I created the script, and running the job as I write this. It has been running for 2 hours. Does this seem SLOW to anyone else?
I am running on a machine with an i7 processor, have 16 Gb of RAM, of which the Ambari Sandbox is utilizing 8 Gb. Are there other configuration options that should be set? Although - this seems like a massive amount of resources in use already.
Created 02-07-2016 08:51 PM
Have you configured yarn queues?
There is high probability that some other job is consuming all the resources
Check RM ui from ambari
Created 02-07-2016 08:51 PM
Have you configured yarn queues?
There is high probability that some other job is consuming all the resources
Check RM ui from ambari
Created 02-07-2016 08:54 PM
Created 02-09-2016 10:41 PM
Yep, my History Server was down and had to be manually started.
Created 02-09-2016 10:46 PM
@Lester Martin Thanks for testing and confirming. I think you should publish article based on your comments
Created 02-09-2016 10:48 PM
I'm working with @Rafael Coss to make sure the instructions are extremely crisp as I think there are a few things that could easily trip up a novice which is who we are targeting with these tutorials.
Created 02-09-2016 01:29 AM
Your genius level skills shine through once again! Thanks very much!
Created 02-09-2016 10:26 PM
I just ran this tutorial on my 16GB i7 MBPro (gave the VM 8GB just as you) and could get it to run in 100 secs with MR and about 65 secs using Tez. I then ran the same script from the CLI and got those times down to about 60 and 25 secs on MR and Tez, respectively. I'm using the 2.3.2 Sandbox and the only thing I had to do was start the History Server was showing up red in Ambari.
Created 02-09-2016 10:28 PM
Tez benefits from warm containers so consecutive execution of same scripts should be better. Didn't know MR was performing better in CLI, can't explain that 🙂 @Lester Martin
Created 02-09-2016 10:39 PM
It ~seems~ that the Ambari Views were adding about 30 seconds to the run times.
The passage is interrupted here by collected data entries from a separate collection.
/-- A failed call leaves a faulted block (40_sequencer.md R105). -/
theorem State.Inv.emitFail {s : State} (h : s.Inv) (e : Event) : (Machine.emitFail e s).Inv :=
  inv_raiseFault
    (s := { s with level := levelsAfterFail e s.level, chip := chipAfterFail e s, draws := s.draws + 1 })
    h.configOrder h.pins (chipAfterFail_gscnt_le e h.count) _ _ _ _

/-- A cancelled block has an empty sequencer and keeps its registers (40_sequencer.md R107). -/
theorem State.Inv.cancelStep {s : State} (h : s.Inv) (hr : s.phase = .ready) : (Machine.cancelStep s).Inv where
  configOrder := by simpa using h.configOrder
  pins := by simpa using h.pins
  cur := by simp
  idle := by simp
  idx := by simp
  emitted := by simp
  recordClear _ := by simpa using h.recordClear (by simp [hr])
  recordKept := by simp
  uninit := by simp
  begun _ := by simpa using h.begun (.inl hr)
  ready := by simp
  cancelled _ := by simp
  released := by simp
  count := by simpa using h.count

/-! ## Acceptance -/

/-- Acceptance begins the lifecycles, or leaves them begun (10_state.md R23, R33, R34). -/
theorem commandPost_begun {s : State} (h : s.Inv) {i : Instr} (ha : admission s.phase i = .accept) :
    (commandPost i s).first = false ∧ (commandPost i s).glc ≠ .uninitialized ∧
      (commandPost i s).dlc ≠ .uninitialized := by
  obtain ⟨-, rfl⟩ | hp | ⟨hp, rfl | rfl⟩ := (admission_eq_accept_iff _ _).1 ha
  · simp [commandPost]
  · obtain ⟨hf, hg, hd⟩ := h.begun (.inl hp)
    cases i <;> simp [commandPost, hf, hg, hd]
  · exact h.begun (.inr (.inl hp))
  · exact h.begun (.inr (.inl hp))

/-- The phase an accepted command leaves: READY, or CANCELLED with the recovery, or RELEASED with the teardown
(40_sequencer.md R103). -/
theorem commandPost_phase_cases {s : State} {i : Instr} (ha : admission s.phase i = .accept) :
    ((commandPost i s).phase = .ready ∧ i ≠ .cleanup ∧ (s.phase = .ready ∨ s.phase = .uninit ∧ i = .init)) ∨
      ((commandPost i s).phase = .cancelled ∧ i = .blank .high) ∨
      ((commandPost i s).phase = .released ∧ i = .cleanup) := by
  obtain ⟨hp, rfl⟩ | hp | ⟨hp, rfl | rfl⟩ := (admission_eq_accept_iff _ _).1 ha
  · simp [commandPost, hp]
  · by_cases hi : i = .cleanup <;> simp [commandPost_phase, hi, hp]
  · simp [commandPost, hp]
  · simp [commandPost]

/-- The events of a command that an idle block accepts into READY settle the lines (70_reset_and_hazards.md R256). -/
theorem settles_of_accepted {s : State} (h : s.Inv) (hq : s.queue = []) {i : Instr} (hi : i ≠ .cleanup)
    (hp : s.phase = .ready ∨ s.phase = .uninit ∧ i = .init) : Settles s.cfg s.level (commandEvents i s) := by
  obtain hp | ⟨hp, rfl⟩ := hp
  · have hend := (h.ready hp).2
    rw [hq] at hend
    exact settles_commandEvents h.configOrder.2 hend hi
  · obtain ⟨-, -, -, -, hlevel, -⟩ := h.uninit hp
    exact settles_initEvents h.configOrder.2 s.first s.cfg (.inr (by rw [hlevel]; rfl))

/-- An idle block that accepts a command meets the invariant with the command's events to come (40_sequencer.md R101). -/
theorem State.Inv.loadEvents {s : State} (h : s.Inv) (hq : s.queue = []) {i : Instr}
    (ha : admission s.phase i = .accept) : (Machine.loadEvents i (commandEvents i s) (commandPost i s)).Inv where
  configOrder := by simpa using h.configOrder
  pins := by simpa using h.pins
  cur := by simp
  idle := by simp
  idx := by simpa using commandEvents_length_le h.configOrder.1 i
  emitted := by simp
  recordClear _ := by
    have hp : s.phase ≠ .fault := fun hp => by simp [hp, admission] at ha
    simpa using h.recordClear hp
  recordKept hf := by
    obtain ⟨hp, -⟩ | ⟨hp, -⟩ | ⟨hp, -⟩ := commandPost_phase_cases ha <;> simp [hp] at hf
  uninit hu := by
    obtain ⟨hp, -⟩ | ⟨hp, -⟩ | ⟨hp, -⟩ := commandPost_phase_cases ha <;> simp [hp] at hu
  begun _ := by simpa using commandPost_begun h ha
  ready hr := by
    obtain ⟨-, hi, hp⟩ | ⟨hp, -⟩ | ⟨hp, -⟩ := commandPost_phase_cases ha
    · simpa [Settles] using settles_of_accepted h hq hi hp
    · simp [hp] at hr
    · simp [hp] at hr
  cancelled hc := by
    obtain ⟨hp, -⟩ | ⟨-, rfl⟩ | ⟨hp, -⟩ := commandPost_phase_cases ha
    · simp [hp] at hc
    · exact .inr rfl
    · simp [hp] at hc
  released hr := by
    obtain ⟨hp, -⟩ | ⟨hp, -⟩ | ⟨-, rfl⟩ := commandPost_phase_cases ha
    · simp [hp] at hr
    · simp [hp] at hr
    · exact .inl rfl
  count := by simpa using h.count

/-! ## An event answered OK -/

theorem greyLifeAfter_ne_uninitialized (cur : Option Word) (e : Event) (rest : List Event) {g : GreyLife}
    (h : g ≠ .uninitialized) : greyLifeAfter cur e rest g ≠ .uninitialized := by
  unfold greyLifeAfter
  split
  · simp
  · split
    · simp
    · exact h

theorem dotLifeAfter_ne_uninitialized (cur : Option Word) (e : Event) {d : DotLife} (h : d ≠ .uninitialized) :
    dotLifeAfter cur e d ≠ .uninitialized := by
  unfold dotLifeAfter
  split
  · simp
  · exact h

/-- IDX advances by at most one (40_sequencer.md R104, R106). -/
theorem emitOk_idx_le (e : Event) (rest : List Event) (s : State) :
    (emitOk e rest s).idx.toNat ≤ s.idx.toNat + 1 := by
  rw [emitOk_idx]
  split
  · simp
  · exact (BitVec.toNat_add ..).trans_le (Nat.mod_le ..)

/-- The events left keep the invariant's order and stay in step with IDX and TRACE (40_sequencer.md R104, R106). -/
theorem State.Inv.emitOk {s : State} {e : Event} {rest : List Event} (h : s.Inv) (hf : s.phase ≠ .fault)
    (hq : s.queue = e :: rest) : (Machine.emitOk e rest s).Inv where
  configOrder := by simpa using h.configOrder
  pins := by simpa using h.pins
  cur := by
    have hcur : s.cur ≠ none := by simp [h.cur, hq]
    simp [hcur]
  idle hr := by
    rw [emitOk_queue] at hr
    simp [hr]
  idx := by
    have hidx := h.idx
    have hstep := emitOk_idx_le e rest s
    rw [hq, List.length_cons] at hidx
    rw [emitOk_queue]
    omega
  emitted := by
    rw [emitOk_trace, List.length_append, List.length_singleton]
    exact (emitOk_idx_le e rest s).trans (Nat.succ_le_succ h.emitted)
  recordClear hp := by simpa using h.recordClear hf
  recordKept hp := absurd (by simpa using hp) hf
  uninit hu := by
    obtain ⟨-, hidle, -⟩ := h.uninit (by simpa using hu)
    simp [hq] at hidle
  begun hp := by
    obtain ⟨hfirst, hg, hd⟩ := h.begun (by simpa using hp)
    simpa using ⟨hfirst, greyLifeAfter_ne_uninitialized _ _ _ hg, dotLifeAfter_ne_uninitialized _ _ hd⟩
  ready hr := by
    obtain ⟨hallowed, hend⟩ := h.ready (by simpa using hr)
    rw [hq, queueAllowed, Bool.and_eq_true] at hallowed
    rw [hq, cfgAfterAll_cons, levelsAfterAll_cons] at hend
    simpa using ⟨hallowed.2, hend⟩
  cancelled hc := by
    have hlast := h.cancelled (by simpa using hc)
    simp only [hq, reduceCtorEq, List.cons.injEq, false_or] at hlast
    exact .inl ((emitOk_queue ..).trans hlast.2)
  released hr := by
    have hlast := h.released (by simpa using hr)
    simp only [hq, reduceCtorEq, List.cons.injEq, false_and, or_false] at hlast
    obtain ⟨rfl, rfl⟩ := hlast
    exact .inr ⟨rfl, rfl, rfl⟩
  count := by simpa using Chip.observe_gscnt_le _ _ _ h.count

/-! ## The step -/

/-- Emission keeps the invariant, whatever the answer (40_sequencer.md R104, R105). -/
theorem State.Inv.emit {s : State} (h : s.Inv) (hf : s.phase ≠ .fault) (hq : s.queue ≠ []) : (Machine.emit s).Inv := by
  obtain ⟨e, rest, hq⟩ := List.exists_cons_of_ne_nil hq
  obtain ⟨-, he⟩ | ⟨-, -, he⟩ | ⟨-, -, he⟩ := emit_cases hq
  · rw [he]
    exact h.raiseFault ..
  · rw [he]
    exact h.dropAnswer.emitOk hf hq
  · rw [he]
    exact h.dropAnswer.emitFail e

/-- Settles O59: block reset constructs, and from a state of the invariant every other thing a step can do keeps it. -/
theorem stepKeepsInvariant : Obligations.StepKeepsInvariant := by
  intro s t hinv hs
  have h := hinv.dropInput
  obtain ⟨req, p, -, hp, rfl⟩ | ⟨-, -, rfl⟩ | ⟨-, -, hr, rfl⟩ | ⟨-, hf, -, -, hw⟩ | ⟨-, hf, -, -, he⟩ :=
    stepOn_cases hs
  · exact inv_construct h.configOrder (acceptedPins_distinct hp)
  · exact h
  · exact h.cancelStep hr
  · obtain ⟨-, rfl⟩ | ⟨-, -, rfl⟩ | ⟨hq, i, -, hx⟩ := hw
    · exact h.raiseFault ..
    · exact h.raiseFault ..
    · obtain ⟨ha, rfl⟩ | ⟨c, rfl⟩ | ⟨-, rfl⟩ := exec_cases hx
      · exact h.loadEvents hq ha
      · exact h.raiseFault ..
      · exact h
  · obtain ⟨hq, rfl⟩ | ⟨-, rfl⟩ := he
    · exact h.emit hf hq
    · exact h

end Sys2Proof.Machine

/-!
# What the status port hides

`State.SameButValues` is kept by each operation of the machine, so two blocks that differ at most in the value registers
take matching steps. An event may differ in the data bit on SERIAL alone, and no operation on the relation's fields reads
that bit.
-/

namespace Sys2Proof.Machine

/-! ## Events up to the data bit -/

theorem maskSerial_eq_self_or (e : Event) : maskSerial e = e ∨ ∃ l, e = .write .serial l := by
  cases e with
  | configure r => exact .inl rfl
  | teardown => exact .inl rfl
  | write r l =>
    cases r with
    | serial => exact .inr ⟨l, rfl⟩
    | _ => exact .inl rfl

/-- Two events that are equal without their data bits are equal, or both write SERIAL. -/
theorem eq_or_write_serial_of_maskSerial {e f : Event} (h : maskSerial e = maskSerial f) :
    e = f ∨ ∃ l m, e = .write .serial l ∧ f = .write .serial m := by
  obtain he | ⟨l, rfl⟩ := maskSerial_eq_self_or e
  · obtain hf | ⟨m, rfl⟩ := maskSerial_eq_self_or f
    · exact .inl (by rw [← he, h, hf])
    · exact .inr ⟨.low, m, he.symm.trans h, rfl⟩
  · obtain hf | ⟨m, rfl⟩ := maskSerial_eq_self_or f
    · exact .inr ⟨l, .low, rfl, hf.symm.trans h.symm⟩
    · exact .inr ⟨l, m, rfl, rfl⟩

/-! What emission reads of an event is not its data bit. -/

section SameEvent

variable {e f : Event} (h : maskSerial e = maskSerial f)
include h

theorem eventRole_of_maskSerial : eventRole e = eventRole f := by
  obtain rfl | ⟨l, m, rfl, rfl⟩ := eq_or_write_serial_of_maskSerial h <;> rfl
Here's some of my notes around timings; notice the actual log-reported job times are pretty consistent from CLI and View runs.
Ran From | Exec Eng | Job Time | Clock Time |
Ambari View | MR | 64 sec | 103 sec |
Ambari View | Tez | 25 sec | 63 sec |
CLI | MR | 59 sec | 61 sec |
CLI | Tez | 25 sec | 27 sec |
Actual job times were consistent for each execution engine (Tez twice as fast), but Ambari View ~seemed~ to add 30+ secs overall. I'm sure my the extremely constrained HDP stack on a tiny little psuedo-cluster (aka the Sandbox) is a big factor in this (understandable).